** WHAT YOU ARE ASKED TO DO **
Retype verbatim the lines of the listing, from the very first through the line with "(HostAction.rdOut 4096#32).wellFormed State.reset.caps".

** RECORDS FOR PROCESSING **
theorem test_decodeTableWord :
    decodeTableWord 32 0 = some .nop ∧ decodeTableWord 32 1 = some .encode ∧ decodeTableWord 32 2 = some .decode ∧
    decodeTableWord 32 3 = some .reserved ∧ decodeTableWord 40 0x100000000 = none := by decide

/-- The first step after reset runs the command that was placed. -/
theorem test_first_instruction_after_reset :
    ended (step (State.reset.withFetchWord 32 1)) (fun t => t.phase = .busy && t.cmdl = .encode) = true ∧
    ended (step (State.reset.withFetchWord 32 2)) (fun t => t.phase = .busy && t.cmdl = .decode) = true ∧
    ended (step (State.reset.withFetchWord 32 3)) (fun t => statusWord t = 0x63#32) = true ∧
    ended (step (State.reset.withFetchWord 32 0)) (fun t => t.phase = .idle && t.pending = []) = true := by decide

/-! ### Well-formedness: an ill-formed action for each check -/

theorem test_wellFormed_command : Instr.wellFormed .nop = true ∧ Instr.wellFormed .reserved = true := by decide

theorem test_illFormed_register_misaligned :
    (HostAction.rdReg 0x006#32).wellFormed State.reset.caps = false ∧
    (HostAction.wrReg 0x001#32 1#32).wellFormed State.reset.caps = false := by decide

theorem test_illFormed_register_outside :
    (HostAction.rdReg 0x1000#32).wellFormed State.reset.caps = false ∧
    (HostAction.rdReg 0xFFC#32).wellFormed State.reset.caps = true := by decide

theorem test_illFormed_in_outside :
    (HostAction.wrIn 4096#32 0#8).wellFormed State.reset.caps = false ∧
    (HostAction.rdIn 4096#32).wellFormed State.reset.caps = false ∧
    (HostAction.wrIn 4095#32 0#8).wellFormed State.reset.caps = true := by decide

theorem test_illFormed_out_outside :
    (HostAction.rdOut 4096#32).wellFormed State.reset.caps = false ∧
    (HostAction.wrOut 4096#32 0#8).wellFormed State.reset.caps = false ∧
    (HostAction.rdOut 4095#32).wellFormed State.reset.caps = true := by decide

/-! ### The commands -/

/-- L2.8: NOP in ERROR leaves STATUS 0x00000023. -/
theorem test_nop_keeps_the_error :
    ended (exec .nop (inError .malformedContainer)) (fun t => statusWord t = 0x23#32) = true := by decide

/-- L2.8: from STATUS 0x63, ENCODE gives STATUS 1 at once; then L2.4 "aaab". -/
theorem test_encode_starts :
    ended (exec .encode (inError .illegalCommand)) (fun t => statusWord t = 1#32) = true := by decide

/-- L1.1, L2.4: the container of "aaab", with OUT_LEN 17, SYM_COUNT 2, BYTE_COUNT 0 and MODULO 4. -/
theorem test_encode_aaab :
    ended (completionStep (busyOn .encode aaab)) (fun t => statusWord t = 2#32 && t.output = contK &&
      t.outLen = 17#32 && t.symCount = 2#8 && t.byteCount = 0#32 && t.modulo = 4#3) = true := by decide +kernel

/-- L2.6: K gives back "aaab". -/
theorem test_decode_K :
    ended (completionStep (busyOn .decode contK)) (fun t => statusWord t = 2#32 && t.output = aaab &&
      t.outLen = 4#32 && t.symCount = 2#8 && t.modulo = 4#3) = true := by decide +kernel

/-- L2.6: the bits run out inside the tree, InvalidBitPath before the count check. -/
theorem test_decode_invalidBitPath :
    ended (completionStep (busyOn .decode contPathEndsInside)) (fun t => statusWord t = 0x33#32 && t.outLen = 0#32) =
      true := by decide +kernel

/-- L2.8: the reserved command in DONE, OUT_LEN = 17: STATUS 0x63, OUT_LEN still 17. -/
theorem test_reserved_in_done :
    ended (exec .reserved inDone) (fun t => statusWord t = 0x63#32 && t.outLen = 17#32) = true := by decide

/-- L2.8: the reserved command while BUSY is ignored. -/
theorem test_reserved_while_busy :
    ended (exec .reserved (busyOn .encode aaab)) (fun t => statusWord t = 1#32 && t.cmdl = .encode) = true := by decide

/-! ### Codes and bits (L2.2, L2.3) -/

/-- L2.2 "hello": e = 00, h = 01, o = 10, l = 11. -/
theorem test_codes_hello :
    codeGen (buildTree (freqAnalyze [0x68#8, 0x65#8, 0x6C#8, 0x6C#8, 0x6F#8]) 0x65#8 [0x68#8, 0x6C#8, 0x6F#8]) =
      [(0x65#8, [false, false]), (0x68#8, [false, true]), (0x6F#8, [true, false]), (0x6C#8, [true, true])] := by
  decide +kernel

/-- L2.3 "aaaaaaaaab": payload `FF 80`. -/
theorem test_pack : packBits [true, true, true, true, true, true, true, true, true, false] = [0xFF#8, 0x80#8] := by decide

/-- 00_scope.md R11. -/
theorem test_u32le : u32le 0x04030201#32 = [0x01#8, 0x02#8, 0x03#8, 0x04#8] ∧
    rdU32le 0x01#8 0x02#8 0x03#8 0x04#8 = 0x04030201#32 := by decide

/-! ### HOST's accesses (L2.8) -/

/-- L2.8: the CTRL register and the reserved offsets read 0. -/
theorem test_reserved_offsets :
    ended (hostStep (.rdReg 0x01C#32) inDone) (fun t => t.seen = [.word 0#32]) = true ∧
    ended (hostStep (.rdReg 0xFFC#32) inDone) (fun t => t.seen = [.word 0#32]) = true ∧
    ended (hostStep (.rdReg 0x000#32) inDone) (fun t => t.seen = [.word 0#32]) = true := by decide

/-- L2.8: a write to IN while BUSY sets HAZARD. -/
theorem test_hazard :
    ended (hostStep (.wrIn 0#32 0#8) (busyOn .encode aaab)) (fun t => t.hazard) = true := by decide +kernel

/-! ### Witnesses: the command words and dispatch -/

theorem witness_CmdFieldAloneSelectsTheCommand :
    (0xFFFFFFFC#32 : Word).toNat % 4 = 0 ∧ (0xFFFFFFFD#32 : Word).toNat % 4 = 1 ∧ (0xFFFFFFFE#32 : Word).toNat % 4 = 2 ∧
    (0xFFFFFFFF#32 : Word).toNat % 4 = 3 ∧ (0x00000003#32 : Word).toNat % 4 = (0xFFFFFFFF#32 : Word).toNat % 4 := by decide

/-- Clauses 3 and 4; clauses 1 and 2 have no hypothesis. -/
theorem witness_CtrlWriteRunsTheDecodedCommand :
    (asking [.wrReg 0x000#32 1#32] State.reset).phase ≠ .busy ∧
    (asking [.wrReg 0x000#32 1#32] State.reset).pending = .wrReg 0x000#32 1#32 :: [] ∧
    (hostFirst (asking [.wrReg 0x000#32 3#32] (busyOn .decode []))).phase = .busy ∧
    (hostFirst (asking [.wrReg 0x000#32 3#32] (busyOn .decode []))).turns = .host :: [] ∧
    (hostFirst (asking [.wrReg 0x000#32 3#32] (busyOn .decode []))).pending = .wrReg 0x000#32 3#32 :: [] := by decide

/-- One state for each clause; the third clause by either alternative. -/
theorem witness_StepIsTheScheduledAgentsMove :
    ((asking [.poll] State.reset).phase ≠ .busy ∧ (asking [.poll] State.reset).pending = .poll :: []) ∧
    ((hostFirst (asking [.poll] (busyOn .decode []))).phase = .busy ∧
      (hostFirst (asking [.poll] (busyOn .decode []))).turns = .host :: [] ∧
      (hostFirst (asking [.poll] (busyOn .decode []))).pending = .poll :: []) ∧
    ((asking [.poll] (busyOn .decode [])).phase = .busy ∧ (asking [.poll] (busyOn .decode [])).turns.head? ≠ some .host) ∧
    ((hostFirst (busyOn .decode [])).phase = .busy ∧ (hostFirst (busyOn .decode [])).pending = []) ∧
    (State.reset.phase ≠ .busy ∧ State.reset.pending = []) := by decide

theorem witness_EncodeAndDecodeAreLatched :
    State.reset.phase ≠ .busy ∧ (inError .capacityExceeded).phase ≠ .busy ∧ inDone.phase ≠ .busy := by decide

theorem witness_ReservedCommandRaisesIllegalCommand :
    State.reset.phase ≠ .busy ∧ (busyOn .encode []).phase = .busy := by decide

theorem witness_CommandWrittenWhileBusyIsIgnored : (busyOn .encode []).phase = .busy := by decide

/-- Each command from reset, where it completes. -/
theorem witness_CommandsLeaveAllButStatusAndLatch :
    exec .nop State.reset = .next State.reset ∧
    exec .encode State.reset = .next { State.reset with cmdl := .encode, err := none, phase := .busy } ∧
    exec .decode State.reset = .next { State.reset with cmdl := .decode, err := none, phase := .busy } ∧
    exec .reserved State.reset = .next { State.reset with phase := .error, err := some .illegalCommand } :=
  ⟨rfl, rfl, rfl, rfl⟩

/-! ### Witnesses: STATUS and reset -/

theorem witness_StatusTakesOnlyItsNineValues :
    (State.reset.errOnlyInError ∧ State.reset.phase = .idle) ∧
    ((busyOn .encode []).errOnlyInError ∧ (busyOn .encode []).phase = .busy) ∧
    (inDone.errOnlyInError ∧ inDone.phase = .done) ∧
    ((inError .emptyAlphabet).errOnlyInError ∧ (inError .emptyAlphabet).phase = .error) ∧
    ((inError .illegalCommand).errOnlyInError ∧ (inError .illegalCommand).phase = .error) := by decide

theorem reset_inv : State.reset.Inv :=
  ⟨by decide, by decide, List.Pairwise.nil, fun c hc => absurd hc List.not_mem_nil, List.Pairwise.nil,
    fun c hc => absurd hc List.not_mem_nil, by decide, fun h => absurd h (by decide), by decide, by decide⟩

theorem witness_StepKeepsTheInvariant : State.reset.Inv ∧ step State.reset = .next State.reset := ⟨reset_inv, rfl⟩

/-! ### Witnesses: what HOST reads and writes -/

/-- The last byte of each buffer. -/
theorem witness_ReadsOutsideBusyGiveTheContents :
    inDone.phase ≠ .busy ∧ (4095#32 : Word).toNat < inDone.caps.inCap ∧ (4095#32 : Word).toNat < inDone.caps.outCap := by
  decide

/-- The reserved ranges at their four ends; IN and OUT at their last bytes. -/
theorem witness_ReadsWhileBusy :
    (busyOn .encode []).errOnlyInError ∧ (busyOn .encode []).phase = .busy ∧
    (4095#32 : Word).toNat < (busyOn .encode []).caps.inCap ∧ (4095#32 : Word).toNat < (busyOn .encode []).caps.outCap ∧
    (0x01C#32 : Word).toNat % 4 = 0 ∧ 0x01C ≤ (0x01C#32 : Word).toNat ∧ (0x01C#32 : Word).toNat ≤ 0x3FC ∧
    (0x3FC#32 : Word).toNat % 4 = 0 ∧ 0x01C ≤ (0x3FC#32 : Word).toNat ∧ (0x3FC#32 : Word).toNat ≤ 0x3FC ∧
    (0xC00#32 : Word).toNat % 4 = 0 ∧ 0xC00 ≤ (0xC00#32 : Word).toNat ∧ (0xC00#32 : Word).toNat ≤ 0xFFC ∧
    (0xFFC#32 : Word).toNat % 4 = 0 ∧ 0xC00 ≤ (0xFFC#32 : Word).toNat ∧ (0xFFC#32 : Word).toNat ≤ 0xFFC := by decide

theorem witness_ReservedOffsetsReadZeroAndIgnoreWrites :
    ((0x3FC#32 : Word).toNat % 4 = 0 ∧ 0x01C ≤ (0x3FC#32 : Word).toNat ∧ (0x3FC#32 : Word).toNat ≤ 0x3FC) ∧
    ((0xC00#32 : Word).toNat % 4 = 0 ∧ 0xC00 ≤ (0xC00#32 : Word).toNat ∧ (0xC00#32 : Word).toNat ≤ 0xFFC) := by decide

/-- Clause 1: a read from each space has a next state; clause 2: the register after IN_LEN, and the last offset; clause 3:
the last byte of OUT. -/
theorem witness_ReadsChangeNoStateAndOtherWritesAreIgnored :
    hostStep (.rdReg 0x00C#32) inDone = .next (inDone.see (.word 17#32)) ∧
    hostStep (.rdIn 4095#32) inDone = .next (inDone.see (.byte (Config.freeByte 0 4095))) ∧
    hostStep (.rdOut 4095#32) inDone = .next (inDone.see (.byte (Config.freeByte 1 4095))) ∧
    ((0x00C#32 : Word).toNat % 4 = 0 ∧ (0x00C#32 : Word).toNat < 4096 ∧ 0x00C#32 ≠ 0x000#32 ∧ 0x00C#32 ≠ 0x008#32) ∧
    ((0xFFC#32 : Word).toNat % 4 = 0 ∧ (0xFFC#32 : Word).toNat < 4096 ∧ 0xFFC#32 ≠ 0x000#32 ∧ 0xFFC#32 ≠ 0x008#32) ∧
    (4095#32 : Word).toNat < inDone.caps.outCap :=
  ⟨rfl, rfl, rfl, by decide, by decide, by decide⟩

theorem witness_InByteWriteStoresItsByteOnly :
    (4095#32 : Word).toNat < (busyOn .encode []).caps.inCap ∧ (5 : Nat) ≠ (4095#32 : Word).toNat := by decide

/-- A reset, a write to IN while BUSY, a write to IN_LEN while BUSY, a write to IN while IDLE, and a completion step. -/
theorem witness_HazardIsStickyAndSetByInputWritesWhileBusy :
    (schedule (asking [.reset] State.reset) = .host .reset State.reset ∧ completes (asking [.reset] State.reset)) ∧
    (schedule (hostFirst (asking [.wrIn 0#32 7#8] (busyOn .encode aaab))) = .host (.wrIn 0#32 7#8) (busyOn .encode aaab) ∧
      completes (hostFirst (asking [.wrIn 0#32 7#8] (busyOn .encode aaab)))) ∧
    (schedule (hostFirst (asking [.wrReg 0x008#32 3#32] (busyOn .encode aaab))) =
        .host (.wrReg 0x008#32 3#32) (busyOn .encode aaab) ∧
      completes (hostFirst (asking [.wrReg 0x008#32 3#32] (busyOn .encode aaab)))) ∧
    (schedule (asking [.wrIn 0#32 7#8] State.reset) = .host (.wrIn 0#32 7#8) State.reset ∧
      completes (asking [.wrIn 0#32 7#8] State.reset)) ∧
    (schedule (busyOn .encode aaab) = .block (busyOn .encode aaab) ∧ completes (busyOn .encode aaab)) :=
  ⟨⟨rfl, by decide⟩, ⟨rfl, by decide⟩, ⟨rfl, by decide⟩, ⟨rfl, by decide⟩, ⟨rfl, by decide +kernel⟩⟩

/-- Each clause at the first value outside. -/
theorem witness_AccessesOutsideTheInterfaceAreRefused :
    (0x001#32 : Word).toNat % 4 ≠ 0 ∧ ((0x1000#32 : Word).toNat % 4 = 0 ∧ (0x1000#32 : Word).toNat ≥ 4096) ∧
    (4096#32 : Word).toNat ≥ State.reset.caps.inCap ∧ (4096#32 : Word).toNat ≥ State.reset.caps.outCap ∧
    refusalOf (hostStep (.rdReg 0x1001#32) State.reset) = some .regMisaligned := by decide

theorem witness_AccessesInsideTheInterfaceComplete :
    (HostAction.wrReg 0xFFC#32 1#32).wellFormed State.reset.caps = true ∧
    (HostAction.wrReg 0xFFC#32 1#32 ≠ .reset) ∧ (∀ w : Word, HostAction.wrReg 0xFFC#32 1#32 ≠ .wrReg 0x000#32 w) ∧
    (HostAction.rdIn 4095#32).wellFormed State.reset.caps = true ∧
    (HostAction.wrOut 4095#32 1#8).wellFormed State.reset.caps = true ∧
    HostAction.poll.wellFormed State.reset.caps = true ∧ HostAction.reset.wellFormed State.reset.caps = true := by
  refine ⟨by decide, by decide, fun w h => ?_, by decide, by decide, by decide, by decide⟩
  injection h with h1 _
  exact absurd h1 (by decide)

** REPLY TO THE EXERCISE **
theorem test_decodeTableWord :
    decodeTableWord 32 0 = some .nop ∧ decodeTableWord 32 1 = some .encode ∧ decodeTableWord 32 2 = some .decode ∧
    decodeTableWord 32 3 = some .reserved ∧ decodeTableWord 40 0x100000000 = none := by decide

/-- The first step after reset runs the command that was placed. -/
theorem test_first_instruction_after_reset :
    ended (step (State.reset.withFetchWord 32 1)) (fun t => t.phase = .busy && t.cmdl = .encode) = true ∧
    ended (step (State.reset.withFetchWord 32 2)) (fun t => t.phase = .busy && t.cmdl = .decode) = true ∧
    ended (step (State.reset.withFetchWord 32 3)) (fun t => statusWord t = 0x63#32) = true ∧
    ended (step (State.reset.withFetchWord 32 0)) (fun t => t.phase = .idle && t.pending = []) = true := by decide

/-! ### Well-formedness: an ill-formed action for each check -/

theorem test_wellFormed_command : Instr.wellFormed .nop = true ∧ Instr.wellFormed .reserved = true := by decide

theorem test_illFormed_register_misaligned :
    (HostAction.rdReg 0x006#32).wellFormed State.reset.caps = false ∧
    (HostAction.wrReg 0x001#32 1#32).wellFormed State.reset.caps = false := by decide

theorem test_illFormed_register_outside :
    (HostAction.rdReg 0x1000#32).wellFormed State.reset.caps = false ∧
    (HostAction.rdReg 0xFFC#32).wellFormed State.reset.caps = true := by decide

theorem test_illFormed_in_outside :
    (HostAction.wrIn 4096#32 0#8).wellFormed State.reset.caps = false ∧
    (HostAction.rdIn 4096#32).wellFormed State.reset.caps = false ∧
    (HostAction.wrIn 4095#32 0#8).wellFormed State.reset.caps = true := by decide

theorem test_illFormed_out_outside :
    (HostAction.rdOut 4096#32).wellFormed State.reset.caps = false ∧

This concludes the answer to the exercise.